··· Recorded information ···

-- ==== Sys2Proof/Config.lean ====
section
/-! DEFINITION. The parameters of the block (00_scope.md section 3): the constants the source states, with their values,
and the OPEN parameters of R6, as constants without a value, so that nothing proved can rest on one. -/

namespace Sys2Proof

/-! ## Constants with a value (R7 and the table of 00_scope.md section 3) -/

/-- VMAX: the codec's clamp bound (R7, R120). -/
def Config.vmax : Int := 16383

/-- MAX_FRAME: the largest frame the builder accepts, in bytes (R7, R142). -/
def Config.maxFrame : Nat := 10

/-- REPLY_LEN, which is also the hardwired register `A.declLen` (R28, R85). -/
def Config.replyLen : Nat := 9

/-- The CRC seed, which is also the whitening value (R7, R100). -/
def Config.crcSeed : U7 := 0x7F

/-- The CRC feedback value (R7, R100). -/
def Config.crcFeedback : Byte := 0x76

/-- The default of the reset input pollIntervalMs (R7, R40). -/
def Config.defaultPollIntervalMs : Int := 100

/-- The default of the reset input timeoutMs (R7, R40). -/
def Config.defaultTimeoutMs : Int := 3000

/-- The default of the reset input useCRC (R7, R40). -/
def Config.defaultUseCRC : Bool := true

/-! ## OPEN parameters (R6): DESIGN CHOICE of their form, log 7; no value is chosen -/

/-- CMD_SET: the command code of a set frame (R82). -/
opaque Config.cmdSet : Byte

/-- CMD_GET: the command code of a get-request frame (R83). -/
opaque Config.cmdGet : Byte

/-- CMD_REPLY: the command code of a reply frame (R85). With bit 7 set no reply is ever assembled (R162, R306); the model
keeps that case (log 23). -/
opaque Config.cmdReply : Byte

/-- The get-mode code VALUE (R6, D6). No rule reads it: the selector is an operand of PE_ASYNC_GET and GET. -/
opaque Config.modeValue : Byte

/-- CHECKSUM: a total function from a byte sequence to a 7-bit value, depending on its argument alone (R145). -/
opaque Config.checksum : List Byte → U7

/-- CTX_WIDTH: the width in bits of the caller's context (R35). -/
opaque Config.ctxWidth : Nat

/-- The caller's context, a CTX_WIDTH-bit value the block never interprets (R35). -/
abbrev Ctx := BitVec Config.ctxWidth

/-- The three numeric sentinels of R261. -/
structure Sentinels where
  timedOut : Int
  error    : Int
  busy     : Int
  deriving DecidableEq, Repr, Inhabited

/-- The constraint R261 puts on the sentinels: pairwise distinct, each outside [-16383, 16383]. -/
def Sentinels.legal (t : Sentinels) : Bool :=
  decide (t.timedOut ≠ t.error ∧ t.timedOut ≠ t.busy ∧ t.error ≠ t.busy ∧
    Config.vmax < t.timedOut.natAbs ∧ Config.vmax < t.error.natAbs ∧ Config.vmax < t.busy.natAbs)

/-- An unconstrained triple; only `Config.sentinels` reads it. -/
opaque Config.sentinelsRaw : Sentinels

/-- SENT_TIMEDOUT, SENT_ERROR and SENT_BUSY (R261): ANY triple that meets the constraint. The fallback is never seen to be
taken, since `Config.sentinelsRaw` has no value; it only makes every possible value of this constant a legal one (log 8). -/
def Config.sentinels : Sentinels :=
  if Config.sentinelsRaw.legal then Config.sentinelsRaw else ⟨16384, 16385, 16386⟩

end Sys2Proof
end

···

_Try it_:
From the records above, reproduce exactly the lines from the one with "whitening value (R7, R100). -/" to the one with "timeoutMs (R7, R40). -/", both included, and no others.

_Response_:
/-- The CRC seed, which is also the whitening value (R7, R100). -/
def Config.crcSeed : U7 := 0x7F

/-- The CRC feedback value (R7, R100). -/
def Config.crcFeedback : Byte := 0x76

/-- The default of the reset input pollIntervalMs (R7, R40). -/
def Config.defaultPollIntervalMs : Int := 100

/-- The default of the reset input timeoutMs (R7, R40). -/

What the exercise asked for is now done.